_Problem to solve_
Throughout the listing below, copy each line containing "runLoops".
** Opening Data extract block **
-- ==== Sys2Proof/Laws/KeepsRma.lean ====
section
/-! SUPPORT. The operations of the sensors, the Weaver, the parameters and remote memory keep what Keeps says. -/

namespace Sys2Proof.Machine

set_option linter.unusedVariables false

/-! ### Thermal -/

theorem takeSamples_keeps {s0 s : State} (readings : List Int) (hk : Keeps s0 s) : Keeps s0 (takeSamples readings s) := by
  unfold takeSamples
  repeat' first
    | with_reducible assumption
    | with_reducible apply countEvent_keeps
    | (with_reducible refine Keeps.lit hk ?_ ?_ ?_ ?_ ?_ ?_ ?_ ?_ ?_ ?_ ?_ <;> rfl)
    | (with_reducible refine Keeps.lit (Keeps.foldl _ (fun s a h => ?_) ?_) ?_ ?_ ?_ ?_ ?_ ?_ ?_ ?_ ?_ ?_ ?_ <;> try rfl)
    | (dsimp only)
    | split
theorem fastSampling_keeps {s0 s : State} (readings : List Int) (hk : Keeps s0 s) : Keeps s0 (fastSampling readings s) := by
  unfold fastSampling
  repeat' first
    | with_reducible apply countEvent_keeps
    | with_reducible refine Keeps.ite (fun _ => ?_) (fun _ => ?_)
    | (with_reducible refine Keeps.lit hk ?_ ?_ ?_ ?_ ?_ ?_ ?_ ?_ ?_ ?_ ?_ <;> rfl)
    | (dsimp only)
theorem tripCheck_keeps {s0 s : State} (readings : List Int) (hk : Keeps s0 s) : Keeps s0 (tripCheck readings s) := by
  unfold tripCheck
  split
  · exact hk
  · have h : Keeps s0 { s with aon.trip := true, pins.thermtrip := true } :=
      ⟨hk.pending, hk.mem, hk.chain, hk.linked, hk.counter, hk.epoch, hk.silent, fun _ => rfl, hk.cause, hk.serial, hk.uds, hk.owner, hk.floors, hk.udsShut, hk.latch, hk.fault⟩
    exact (failSilent_keeps 0x0C 0 h).upd rfl rfl rfl rfl rfl rfl rfl rfl rfl rfl rfl rfl
theorem coverageCheck_keeps {s0 s : State}  (hk : Keeps s0 s) : Keeps s0 (coverageCheck s) := by
  unfold coverageCheck
  repeat' first
    | with_reducible apply failSilent_keeps
    | with_reducible refine Keeps.ite (fun _ => ?_) (fun _ => ?_)
    | (with_reducible refine Keeps.lit hk ?_ ?_ ?_ ?_ ?_ ?_ ?_ ?_ ?_ ?_ ?_ <;> rfl)
theorem watchdogFires_keeps {s0 s : State} (core : Nat) (hk : Keeps s0 s) : Keeps s0 (watchdogFires core s) := by
  unfold watchdogFires
  repeat' first
    | with_reducible assumption
    | with_reducible refine Keeps.ite (fun _ => ?_) (fun _ => ?_)
    | (with_reducible refine Keeps.lit (failSilent_keeps _ _ ?_) ?_ ?_ ?_ ?_ ?_ ?_ ?_ ?_ ?_ ?_ ?_ <;> try rfl)
theorem applyPark_keeps {s0 s : State} (core : Nat) (park : Bool) (hk : Keeps s0 s) : Keeps s0 (applyPark core park s) := by
  unfold applyPark
  repeat' first
    | (with_reducible refine Keeps.lit hk ?_ ?_ ?_ ?_ ?_ ?_ ?_ ?_ ?_ ?_ ?_ <;> rfl)
theorem applySelftest_keeps {s0 s : State} (d : Decision) (hk : Keeps s0 s) : Keeps s0 (applySelftest d s) := by
  unfold applySelftest
  repeat' first
    | with_reducible apply countIf_keeps
    | with_reducible apply failSilent_keeps
    | (with_reducible refine Keeps.lit hk ?_ ?_ ?_ ?_ ?_ ?_ ?_ ?_ ?_ ?_ ?_ <;> rfl)
    | split

/-! ### Weaver -/

theorem injectBegun_keeps {s0 s : State} (x : Option Inject) (hk : Keeps s0 s) : Keeps s0 (injectBegun x s) := by
  unfold injectBegun
  repeat' first
    | with_reducible assumption
    | with_reducible apply finishUid_keeps
    | split
theorem injectCut_keeps {s0 s : State} (n : Nat) (hk : Keeps s0 s) : Keeps s0 (injectCut n s) := by
  unfold injectCut
  repeat' first
    | with_reducible apply countEvent_keeps
    | with_reducible apply injectBegun_keeps
    | (with_reducible refine Keeps.lit hk ?_ ?_ ?_ ?_ ?_ ?_ ?_ ?_ ?_ ?_ ?_ <;> rfl)
    | split
theorem writeLoop_keeps {s0 s : State} (n : Nat) (i : Nat) (v : Nat) (hk : Keeps s0 s) : Keeps s0 (writeLoop n i v s) := by
  unfold writeLoop
  repeat' first
    | with_reducible assumption
    | with_reducible apply injectCut_keeps
    | (with_reducible refine Keeps.lit (Keeps.ite (fun _ => ?_) (fun _ => ?_)) ?_ ?_ ?_ ?_ ?_ ?_ ?_ ?_ ?_ ?_ ?_ <;> try rfl)
theorem beginStale_keeps {s0 s : State} (n : Nat) (hk : Keeps s0 s) : Keeps s0 (beginStale n s) := by
  unfold beginStale
  repeat' first
    | with_reducible apply countEvent_keeps
    | with_reducible refine Keeps.ite (fun _ => ?_) (fun _ => ?_)
    | (with_reducible refine Keeps.lit hk ?_ ?_ ?_ ?_ ?_ ?_ ?_ ?_ ?_ ?_ ?_ <;> rfl)
theorem evalLoop_keeps {s0 s : State} (n : Nat) (hk : Keeps s0 s) : Keeps s0 (evalLoop s n) := by
  unfold evalLoop
  repeat' first
    | with_reducible assumption
    | with_reducible apply injectBegun_keeps
    | with_reducible apply beginStale_keeps
    | (with_reducible refine Keeps.lit (Keeps.ite (fun _ => ?_) (fun _ => ?_)) ?_ ?_ ?_ ?_ ?_ ?_ ?_ ?_ ?_ ?_ ?_ <;> try rfl)
theorem applyAct_keeps {s0 s : State} (x : Int) (a : Nat × Nat) (hk : Keeps s0 s) : Keeps s0 (applyAct x s a) := by
  unfold applyAct
  repeat' first
    | (with_reducible refine Keeps.lit hk ?_ ?_ ?_ ?_ ?_ ?_ ?_ ?_ ?_ ?_ ?_ <;> rfl)
    | split
theorem applyActs_keeps {s0 s : State} (hk : Keeps s0 s) : Keeps s0 (applyActs s) := by
  unfold applyActs
  dsimp only
  have h := applyAct_keeps 0 (6, 0) hk
  generalize applyAct 0 s (6, 0) = t at h
  have h1 : Keeps s0 (List.foldl (applyAct (actOf t 6 0)) t actInstances) := Keeps.foldl _ (fun s a h => applyAct_keeps _ a h) h
  generalize List.foldl (applyAct (actOf t 6 0)) t actInstances = r at h1
  have h2 := countIf_keeps (guardOn r && !r.wvr.guard) 0x0F3
    (h1.upd (t := { r with wvr.guard := guardOn r }) rfl rfl rfl rfl rfl rfl rfl rfl rfl rfl rfl rfl)
  exact countIf_keeps _ _ (h2.upd rfl rfl rfl rfl rfl rfl rfl rfl rfl rfl rfl rfl)
theorem throttleTick_keeps {s0 s : State}  (hk : Keeps s0 s) : Keeps s0 (throttleTick s) := by
  unfold throttleTick
  repeat' first
    | with_reducible refine Keeps.ite (fun _ => ?_) (fun _ => ?_)
    | (with_reducible refine Keeps.lit hk ?_ ?_ ?_ ?_ ?_ ?_ ?_ ?_ ?_ ?_ ?_ <;> rfl)
theorem startCapture_keeps {s0 s : State}  (hk : Keeps s0 s) : Keeps s0 (startCapture s) := by
  unfold startCapture
  repeat' first
    | (with_reducible refine Keeps.lit hk ?_ ?_ ?_ ?_ ?_ ?_ ?_ ?_ ?_ ?_ ?_ <;> rfl)
theorem captureSample_keeps {s0 s : State} (hk : Keeps s0 s) : Keeps s0 (captureSample s) := by
  have h (c : Option Capture) : Keeps s0 { s with wvr.capture := c } := hk.upd rfl rfl rfl rfl rfl rfl rfl rfl rfl rfl rfl rfl
  unfold captureSample
  split
  · exact hk
  · split
    · exact hk
    · split
      · exact h _
      · exact Keeps.ite (fun _ => (h _).writeMem _ _) (fun _ => deniedHam_keeps _ _ _ (h _))
theorem captureTick_keeps {s0 s : State} (before : State) (hk : Keeps s0 s) : Keeps s0 (captureTick before s) := by
  unfold captureTick
  repeat' first
    | with_reducible assumption
    | with_reducible apply startCapture_keeps
    | with_reducible apply captureSample_keeps
    | split
theorem runLoops_keeps {s0 s : State}  (hk : Keeps s0 s) : Keeps s0 (runLoops s) := by
  unfold runLoops
  repeat' first
    | with_reducible assumption
    | with_reducible apply evalLoop_keeps
    | with_reducible apply applyActs_keeps
    | with_reducible apply captureTick_keeps
    | with_reducible refine Keeps.foldl _ (fun s a h => ?_) ?_
theorem applyWvrInject_keeps {s0 s : State} (c : Cmd) (status : Nat) (detail : Nat) (hk : Keeps s0 s) : Keeps s0 (applyWvrInject c status detail s) := by
  unfold applyWvrInject
  repeat' first
    | with_reducible apply injectBegun_keeps
    | with_reducible refine Keeps.ite (fun _ => ?_) (fun _ => ?_)
    | (with_reducible refine Keeps.lit hk ?_ ?_ ?_ ?_ ?_ ?_ ?_ ?_ ?_ ?_ ?_ <;> rfl)
theorem applyWvrCapture_keeps {s0 s : State} (c : Cmd) (hk : Keeps s0 s) : Keeps s0 (applyWvrCapture c s) := by
  unfold applyWvrCapture
  repeat' first
    | (with_reducible refine Keeps.lit hk ?_ ?_ ?_ ?_ ?_ ?_ ?_ ?_ ?_ ?_ ?_ <;> rfl)
    | split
** Closing Data extract block **
_Final answer_
theorem runLoops_keeps {s0 s : State}  (hk : Keeps s0 s) : Keeps s0 (runLoops s) := by
  unfold runLoops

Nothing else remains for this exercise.